To further modify cutin composition, we investigated the possibility that new acyl chains could be incorporated into cutin by overexpressing enzymes of suberin biosynthesis. Previous work showed that ectopic overexpression of the suberin-associated GPAT5 acyltransferase alone in Arabidopsis stems and leaves did not produce changes in cutin but instead caused accumulation of very long-chain fatty acid-containing monoacylglycerols in the cuticular waxes (18). The novel surface monoacylglycerols formed by GPAT5 ectopic expression might be potential components of cutin polyesters except that they lack the ω-functional group characteristic of cutin and suberin monomers. We reasoned that their incorporation into polyesters may require the coexpression of a specific isoform of fatty acid ω-oxidase normally expressed in roots, which would add hydroxyl and/or carboxyl groups to the terminal position of acyl chains. Members of the CYP86A family of cytochrome P450 monooxygenases are known to be fatty acyl oxidases involved in the synthesis of cutin (13) or essential for cuticle formation (27). Based on preferential expression in roots and seeds (28) and strong transcript coexpression under various conditions (29, 30), we identified Arabidopsis CYP86A1 (At5g58860) as an enzyme potentially involved with GPAT5 in lipid polyester synthesis. Also, the recent transcriptome analysis of cork phelloderm (16) identified homologs with close similarity to CYP86A1, rather than other members of this P450 subfamily, supporting the association of CYP86A1 with suberin biosynthesis. In vitro fatty acid ω-oxidase activity has also been detected for recombinant CYP86A1 expressed in yeast (31). The importance of CYP86A1 for accumulation of oxidized fatty acids in suberin was confirmed by the chemical analysis of suberin in roots that showed a 50–75% reduction in several ω-oxidized monomers including 16- and 18-carbon dicarboxylic acids (SI Fig. 12).
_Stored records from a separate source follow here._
/-- R170, R171, R172, R255 (c): an encodable request is built in TXBUF, CRC low byte first, and is the wire frame of its kind
(R93, R94); one that is not encodable sets ENC_ERR and nothing else; while `MB_OUT = 1` the command is refused and ENC_ERR is not
touched. -/
def Obligations.EncodeBuildsTheRequest : Prop :=
  (∀ cfg, decode cfg (.word 0x20010010) = .ok .cmdMbEncode) ∧
  ∀ (s : State) (legal : Prop),
    (legal ↔ (s.mbFunc = s.cfg.rfA ∨ s.mbFunc = s.cfg.rfB) ∧ 1 ≤ s.mbVal.toNat ∨ s.mbFunc = s.cfg.wf) →
    (s.mbOut = false → legal →
      ∃ t c, exec .cmdMbEncode s = .next t ∧ SamePay s t ∧
        Effect s t (0x017 :: txbufRegs) { s.flags with encErr := false } [.none] ∧ t.txLen = 8 ∧
        c = crc16 [s.cfg.devAddr, s.mbFunc, hi8 s.mbReg, lo8 s.mbReg, hi8 s.mbVal, lo8 s.mbVal] ∧
        t.txbuf.readBytes 8 =
          [s.cfg.devAddr, s.mbFunc, hi8 s.mbReg, lo8 s.mbReg, hi8 s.mbVal, lo8 s.mbVal, lo8 c, hi8 c] ∧
        (s.cfg.Distinct → decode s.cfg (.frame (t.txbuf.readBytes 8)) =
          .ok (if s.mbFunc = s.cfg.rfA then .mbreqReadA s.mbReg s.mbVal c
            else if s.mbFunc = s.cfg.rfB then .mbreqReadB s.mbReg s.mbVal c
            else .mbreqWrite s.mbReg s.mbVal c))) ∧
    (s.mbOut = false → ¬ legal →
      ∃ t, exec .cmdMbEncode s = .next t ∧ SamePay s t ∧ Effect s t [] { s.flags with encErr := true } [.none]) ∧
    (s.mbOut = true → Refused s (exec .cmdMbEncode s))

/-- R175, R176: MB_ARM arms exactly where it is legal, and is refused everywhere else. -/
def Obligations.ArmExactlyWhenLegal : Prop :=
  (∀ cfg, decode cfg (.word 0x20010011) = .ok .cmdMbArm) ∧
  ∀ s : State,
    if s.mbOut = false ∧ ((s.mbVmode = .crc ∧ 5 ≤ s.mbExpLen.toNat ∧ s.mbExpLen.toNat ≤ 260) ∨
        (s.mbVmode = .echo ∧ 1 ≤ s.txLen.val ∧ s.txLen.val ≤ 8)) then
      ∃ t, exec .cmdMbArm s = .next t ∧ SamePay s t ∧
        Effect s t [0x003, 0x015, 0x016] { s.flags with mbOut := true, mbDone := false, mbValid := false } [.none] ∧
        t.mbFail = 0 ∧ t.mbIdx = 0 ∧ t.mbCrc = 0xFFFF
    else Refused s (exec .cmdMbArm s)

/-- R178, R179: a byte to the collector that does not complete the exchange: dropped while not armed; stored at `MB_IDX` of RXBUF
and nowhere else, counted, and folded into MB_CRC exactly in CRC mode below index `n − 2`. -/
def Obligations.CollectorByte : Prop :=
  ∀ (s : State) (b : Byte), s.rxsel = true →
    (s.mbOut = false → ∃ t, exec (.rx b) s = .next t ∧ SamePay s t ∧ Effect s t [] s.flags [.none]) ∧
    (s.mbOut = true → s.mbDone = false → s.expectedLenLegal = true → s.mbIdx.toNat + 1 < s.expectedLen →
      ∃ t, exec (.rx b) s = .next t ∧ SamePay s t ∧ Effect s t (0x015 :: 0x016 :: rxbufRegs) s.flags [.none] ∧
        t.mbIdx.toNat = s.mbIdx.toNat + 1 ∧
        (t.mbCrc = if s.mbVmode = .crc ∧ s.mbIdx.toNat + 2 < s.expectedLen then crcStep s.mbCrc b else s.mbCrc) ∧
        ∀ j, t.rxbuf.read j = if j = s.mbIdx.toNat then b else s.rxbuf.read j)

/-- R180, R182, R183 in CRC mode, R181, R182 in ECHO mode: the byte that completes an exchange. -/
def Obligations.CompletionVerdict : Prop :=
  ∀ (s : State) (b : Byte) (B : Nat → Byte), s.rxsel = true → s.mbOut = true → s.mbDone = false →
    s.expectedLenLegal = true → s.mbIdx.toNat + 1 = s.expectedLen →
    (∀ j, B j = if j = s.mbIdx.toNat then b else s.rxbuf.read j) →
    ∃ t valid, exec (.rx b) s = .next t ∧ SamePay s t ∧
      Effect s t (0x003 :: 0x015 :: rxbufRegs)
        { s.flags with mbOut := false, mbDone := true, mbValid := valid } [.mbresult valid t.mbFail] ∧
      (valid = true ↔ t.mbFail = 0) ∧ t.mbIdx.toNat = s.expectedLen ∧ t.mbCrc = s.mbCrc ∧ (∀ j, t.rxbuf.read j = B j) ∧
      (s.mbVmode = .crc →
        (t.mbFail.getLsbD 0 = true ↔
          ¬ (B (s.expectedLen - 2) = lo8 (crc16 ((List.range (s.expectedLen - 2)).map B)) ∧
             B (s.expectedLen - 1) = hi8 (crc16 ((List.range (s.expectedLen - 2)).map B)))) ∧
        (t.mbFail.getLsbD 1 = true ↔ B 0 ≠ s.cfg.devAddr) ∧
        (t.mbFail.getLsbD 2 = true ↔ B 1 ≠ s.cfg.rfA ∧ B 1 ≠ s.cfg.rfB) ∧
        (t.mbFail.getLsbD 3 = true ↔ (B 2).toNat ≠ s.expectedLen - 5) ∧
        t.mbFail.getLsbD 4 = false) ∧
      (s.mbVmode = .echo →
        (t.mbFail.getLsbD 4 = true ↔ ∃ i < s.expectedLen, B i ≠ s.txbuf.read i) ∧
        t.mbFail.getLsbD 0 = false ∧ t.mbFail.getLsbD 1 = false ∧ t.mbFail.getLsbD 2 = false ∧ t.mbFail.getLsbD 3 = false)

/-- R178 to R182: a whole response, from a freshly armed collector in CRC mode: `none` for every byte but the last, the verdict
of R180 on the bytes themselves, `MB_CRC` their CRC, RXBUF the bytes. -/
def Obligations.WholeResponseJudged : Prop :=
  ∀ (s : State) (bs : List Byte), s.rxsel = true → s.mbOut = true → s.mbDone = false → s.mbVmode = .crc →
    s.expectedLenLegal = true → s.mbIdx = 0 → s.mbCrc = 0xFFFF → bs.length = s.expectedLen →
    ∃ t valid, feedBytes bs s = .next t ∧ SamePay s t ∧
      Effect s t collectorRegs { s.flags with mbOut := false, mbDone := true, mbValid := valid }
        (List.replicate (bs.length - 1) .none ++ [.mbresult valid t.mbFail]) ∧
      t.mbIdx.toNat = bs.length ∧ t.mbCrc = crc16 (bs.take (bs.length - 2)) ∧
      (∀ i < bs.length, t.rxbuf.read i = bs.getD i 0) ∧
      (valid = true ↔
        bs.drop (bs.length - 2) = [lo8 (crc16 (bs.take (bs.length - 2))), hi8 (crc16 (bs.take (bs.length - 2)))] ∧
        bs.getD 0 0 = s.cfg.devAddr ∧ (bs.getD 1 0 = s.cfg.rfA ∨ bs.getD 1 0 = s.cfg.rfB) ∧
        (bs.getD 2 0).toNat = bs.length - 5)

/-- R185 (a), R228: from any state with no request outstanding, the exchange of R228 for `N` registers followed by a response of
`2N` data bytes with its CRC completes with `MBRESULT(1, 0)`, and `TXBUF[0 .. TXLEN−1]` is the whole request that was to be sent, its
8 bytes with their CRC. -/
def Obligations.ReadExchangeRoundTrip : Prop :=
  ∀ (s : State) (f : Byte) (reg n : Half) (data head request : List Byte),
    s.mbOut = false → (f = s.cfg.rfA ∨ f = s.cfg.rfB) → 1 ≤ n.toNat → 5 + 2 * n.toNat ≤ 260 → data.length = 2 * n.toNat →
    head = [s.cfg.devAddr, f, lo8 (2 * n)] ++ data → request = [s.cfg.devAddr, f, hi8 reg, lo8 reg, hi8 n, lo8 n] →
    ∃ t, andThen (execAll (readExchange (zext16 f) reg n) s)
        (feedBytes (head ++ [lo8 (crc16 head), hi8 (crc16 head)])) = .next t ∧
      t.mbDone = true ∧ t.mbValid = true ∧ t.mbFail = 0 ∧ t.mbOut = false ∧ t.encErr = false ∧
      t.out.getLast? = some (.mbresult true 0) ∧
      t.txLen = 8 ∧ t.requestOut = request ++ [lo8 (crc16 request), hi8 (crc16 request)] ∧
      (∀ i < data.length, t.rxbuf.read (3 + i) = data.getD i 0)

/-- R97, R181, R185 (b): the request in TXBUF, arriving as its own echo at a collector freshly armed in ECHO mode, completes
with `MBRESULT(1, 0)`, whatever its CRC; for each of the three request kinds.  RXBUF holds the request from index 0 and is
otherwise as before.  That a request row means its bytes arriving is the
model's choice (log 7). -/
def Obligations.EchoOfTheRequestIsValid : Prop :=
  ∀ (s : State) (reg val crc : Half), s.rxsel = true → s.mbOut = true → s.mbDone = false → s.mbVmode = .echo →
    s.txLen = 8 → s.mbIdx = 0 →
    ∀ p ∈ [(Instr.mbreqReadA reg val crc, s.cfg.rfA), (Instr.mbreqReadB reg val crc, s.cfg.rfB),
        (Instr.mbreqWrite reg val crc, s.cfg.wf)],
      s.txbuf.readBytes 8 = requestBytes s.cfg.devAddr p.2 reg val crc →
      ∃ t, exec p.1 s = .next t ∧ SamePay s t ∧
        Effect s t collectorRegs { s.flags with mbOut := false, mbDone := true, mbValid := true }
          (List.replicate 7 .none ++ [.mbresult true 0]) ∧
        t.mbFail = 0 ∧ t.mbIdx = 8 ∧ t.mbCrc = s.mbCrc ∧
        ∀ j, t.rxbuf.read j = if j < 8 then (requestBytes s.cfg.devAddr p.2 reg val crc).getD j 0 else s.rxbuf.read j

/-- R185 (c): a correct request taken for a response of 8 bytes: its CRC and address pass, its function passes only for a read
code, its byte-count passes only where `MB_REG[15:8] = 3`.  That a request row means its bytes arriving is the model's choice
(log 7). -/
def Obligations.RequestIsNotAResponse : Prop :=
  ∀ (s : State) (reg val : Half), s.cfg.Distinct → s.rxsel = true → s.mbOut = true → s.mbDone = false → s.mbVmode = .crc →
    s.mbExpLen = 8 → s.mbIdx = 0 →
    ∀ p ∈ [(Instr.mbreqReadA, s.cfg.rfA), (Instr.mbreqReadB, s.cfg.rfB), (Instr.mbreqWrite, s.cfg.wf)],
      ∃ t valid, exec (p.1 reg val (crc16 [s.cfg.devAddr, p.2, hi8 reg, lo8 reg, hi8 val, lo8 val])) s = .next t ∧ SamePay s t ∧
        Effect s t collectorRegs { s.flags with mbOut := false, mbDone := true, mbValid := valid }
          (List.replicate 7 .none ++ [.mbresult valid t.mbFail]) ∧
        (valid = true ↔ t.mbFail = 0) ∧
        t.mbFail.getLsbD 0 = false ∧ t.mbFail.getLsbD 1 = false ∧
        (t.mbFail.getLsbD 2 = false ↔ p.2 ≠ s.cfg.wf) ∧ (t.mbFail.getLsbD 3 = false ↔ hi8 reg = 0x03) ∧
        t.mbFail.getLsbD 4 = false

/-- R201, R22: an accepted host write keeps the low bits of the register's own width and changes nothing else; TXLEN takes 0..8;
the registers without a lock take it while armed too. -/
def Obligations.HostWriteStores : Prop :=
  ∀ (s : State) (v : Half),
    (∀ p ∈ [((0x000 : RegNum), (0x0001 : Half)), (0x010, 0x00FF), (0x011, 0xFFFF), (0x012, 0xFFFF)],
      ∃ t, exec (.wr p.1 v) s = .next t ∧ SamePay s t ∧ Effect s t [p.1] s.flags [.none] ∧ hostRead t p.1 = v &&& p.2) ∧
    (s.mbOut = false →
      (∀ p ∈ [((0x013 : RegNum), (0x01FF : Half)), (0x014, 0x0001)] ++ txbufRegs.map (fun r => (r, (0x00FF : Half))),
        ∃ t, exec (.wr p.1 v) s = .next t ∧ SamePay s t ∧ Effect s t [p.1] s.flags [.none] ∧ hostRead t p.1 = v &&& p.2) ∧
      (v.toNat ≤ 8 →
        ∃ t, exec (.wr 0x017 v) s = .next t ∧ SamePay s t ∧ Effect s t [0x017] s.flags [.none] ∧ hostRead t 0x017 = v))

/-- R204 (1) to (4), R201: a write to a read-only or an unmapped register number, to TXLEN above 8, and to a locked register while
`MB_OUT = 1`, is refused. -/
def Obligations.HostWriteRefused : Prop :=
  ∀ (s : State) (r : RegNum) (v : Half),
    ((0x002 ≤ r ∧ r < 0x010) ∨ r = 0x015 ∨ r = 0x016 ∨ (0x018 ≤ r ∧ r < 0x020) ∨ 0x028 ≤ r ∨
      (r = 0x017 ∧ 8 < v.toNat) ∨
      (s.mbOut = true ∧ (r = 0x013 ∨ r = 0x014 ∨ r = 0x017 ∨ (0x020 ≤ r ∧ r < 0x028)))) →
    Refused s (exec (.wr r v) s)

/-- R202: what `RD` outputs, register by register (R40, R34), with the codes of R27, R36 and R38, and that it changes
nothing. -/
def Obligations.HostReadOutputs : Prop :=
  (∀ (cfg : Config) (r : RegNum), decode cfg (.word (BitVec.ofNat 32 (0x30000000 + r.toNat * 65536))) = .ok (.rd r)) ∧
  ∀ (s : State) (r : RegNum), ∃ t v, exec (.rd r) s = .next t ∧ SamePay s t ∧ Effect s t [] s.flags [.rdata v] ∧
    (r = 0x000 → v.toNat = s.rxsel.toNat) ∧
    (r = 0x002 → v.toNat = s.frmValid.toNat + 2 * s.frmOvr.toNat + 4 * s.mbOut.toNat + 8 * s.mbDone.toNat +
      16 * s.mbValid.toNat + 32 * s.encErr.toNat + 64 * s.cfgErr.toNat) ∧
    (r = 0x003 → v.toNat = s.mbFail.toNat) ∧
    (r = 0x004 → v.toNat = match s.cfdSt with
      | .seekHeader0 => 0 | .seekHeader1 => 1 | .readLenHi => 2 | .readLenLo => 3 | .readPayload => 4
      | .readChecksumHi => 5 | .readChecksumLo => 6) ∧
    (r = 0x005 → v.toNat = s.cfdIdx.toNat) ∧ (r = 0x006 → v = s.cfdSum) ∧ (r = 0x007 → v = s.cfdLen) ∧
    (r = 0x008 → v.toNat = s.cfdCkh.toNat) ∧ (r = 0x009 → v = s.discCnt) ∧
    (r = 0x00A → v.toNat = match s.discCause with | .none => 0 | .badHeader1 => 1 | .badLength => 2 | .badChecksum => 3) ∧
    (r = 0x00B → v = s.frmLen) ∧ (r = 0x010 → v.toNat = s.mbFunc.toNat) ∧ (r = 0x011 → v = s.mbReg) ∧
    (r = 0x012 → v = s.mbVal) ∧ (r = 0x013 → v.toNat = s.mbExpLen.toNat) ∧
    (r = 0x014 → v.toNat = match s.mbVmode with | .crc => 0 | .echo => 1) ∧
    (r = 0x015 → v.toNat = s.mbIdx.toNat) ∧ (r = 0x016 → v = s.mbCrc) ∧ (r = 0x017 → v.toNat = s.txLen.val) ∧
    (∀ i < 8, r.toNat = 0x020 + i → v.toNat = (s.txbuf.read i).toNat) ∧
    (∀ i < 26, r.toNat = 0x040 + i → v.toNat = (s.frmData.read i).toNat) ∧
    (∀ i < 260, r.toNat = 0x100 + i → v.toNat = (s.rxbuf.read i).toNat) ∧
    (r = 0x001 ∨ (0x00C ≤ r ∧ r ≤ 0x00F) ∨ (0x018 ≤ r ∧ r ≤ 0x01F) ∨ (0x028 ≤ r ∧ r ≤ 0x03F) ∨ (0x05A ≤ r ∧ r ≤ 0x0FF) ∨
      0x204 ≤ r → v = 0)

/-- R43, over all instructions: an exchange that is still outstanding after an instruction has the request it had before. -/
def Obligations.RequestSlotLockedWhileOutstanding : Prop :=
  ∀ (i : Instr) (s t : State), s.mbOut = true → exec i s = .next t → t.mbOut = true →
    t.txLen = s.txLen ∧ t.mbExpLen = s.mbExpLen ∧ t.mbVmode = s.mbVmode ∧ ∀ j, t.txbuf.read j = s.txbuf.read j

/-- R43: while `MB_OUT = 1` a write to the request slot and the commands MB_ENCODE and MB_ARM are refused, MB_ABORT is not, and a
byte leaves the slot as it was. -/
def Obligations.LockedAccessesRefused : Prop :=
  ∀ (s : State) (v : Half), s.mbOut = true →
    (∀ r ∈ [0x013, 0x014, 0x017] ++ txbufRegs, Refused s (exec (.wr r v) s)) ∧
    Refused s (exec .cmdMbEncode s) ∧ Refused s (exec .cmdMbArm s) ∧
    (∃ t, exec .cmdMbAbort s = .next t ∧ t.mbOut = false ∧ t.cfgErr = s.cfgErr) ∧
    ∀ (b : Byte) (t : State), exec (.rx b) s = .next t →
      t.txLen = s.txLen ∧ t.mbExpLen = s.mbExpLen ∧ t.mbVmode = s.mbVmode ∧ ∀ j, t.txbuf.read j = s.txbuf.read j

/-- R35, R42, R45 (d), R182: over all instructions, a judged exchange stays judged but by RESET and MB_ARM, and keeps its
verdict, its byte count, its CRC and its bytes for as long as it does. -/
def Obligations.JudgedExchangeIsKept : Prop :=
  ∀ (i : Instr) (s t : State), s.mbDone = true → exec i s = .next t →
    (i ≠ .reset → i ≠ .cmdMbArm → i ≠ .wr 0x001 0x0011 → t.mbDone = true) ∧
    (t.mbDone = true →
      t.mbIdx = s.mbIdx ∧ t.mbFail = s.mbFail ∧ t.mbValid = s.mbValid ∧ t.mbCrc = s.mbCrc ∧
        ∀ j, t.rxbuf.read j = s.rxbuf.read j)

/-- R13, R233: only bytes emit `FRAME` and `MBRESULT`: every other event outputs `none`, or `RDATA` for a read. -/
def Obligations.OnlyBytesEmitResults : Prop :=
  ∀ (i : Instr) (s : State),
    i ∈ [.reset, .cmdNop, .cmdSyncClr, .cmdFrmAck, .cmdDiagClr, .cmdFlagClr, .cmdMbEncode, .cmdMbArm, .cmdMbAbort] ∨
      (∃ r v, i = .wr r v) ∨ (∃ r, i = .rd r) →
    ∃ t o, exec i s = .next t ∧ t.out = s.out ++ [o] ∧ ((∃ r, i = .rd r) → ∃ v, o = .rdata v) ∧
      ((¬ ∃ r, i = .rd r) → o = .none)

/-- R33: over all instructions but RESET, FRM_LEN and FRM_DATA change only where a frame is emitted. -/
def Obligations.LatchedFrameOnlyByEmission : Prop :=
  ∀ (i : Instr) (s t : State), i ≠ .reset → exec i s = .next t → (∀ o ∈ outputsSince s t, o.isFrame = false) →
    t.frmLen = s.frmLen ∧ ∀ j, t.frmData.read j = s.frmData.read j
The ectopic overexpression of CYP86A1 alone did not result in changes in cutin, nor in soluble lipids. But strikingly, the cooverexpression of CYP86A1 together with the acyltransferase GPAT5 resulted in an 80% increase in total lipid polyester content together with the appearance of very long-chain (C20-C22) fatty hydroxyacids and diacids that are typical of suberin (1) (Fig. 2B), as well as several-fold increases in C16:0 and C18:0 dicarboxylic acids. Peeling and analyzing the stem epidermal layer demonstrated that >90% of the new polyester monomers produced by ectopic coexpression of GPAT5 and CYP86A1 were present in the epidermis (SI Fig. 13).
Changes in Cutin Composition Affect Cuticle Structure and Function.
In GPAT5/CYP86A1 double overexpressors, much of the 15- to 20-nm electron-dense outer layer seen by TEM in WT was replaced by a 50- to 70-nm diffuse multilayered structure (Fig. 3C, arrow), whereas a normal compact cuticle was observed in the GPAT5 or CYP86A1 single overexpressors (data not shown). These results thus showed that not only the amount and composition but also the organization of the cutin polymer within the cuticle has been modified by coexpression of GPAT5 and CYP86A1. The GPAT5/CYP86A1 overexpressors however retained normally shaped stomata and the presence of cuticular ledges, as observed by confocal microscopy (data not shown). Thus, structural changes in the cutin polymer alone will not necessarily prevent formation of stomatal ledges. Their absence in gpat4/gpat8 mutants is therefore likely due to cutin loads dropping below a certain threshold or to changes in critical structural features of the polymer.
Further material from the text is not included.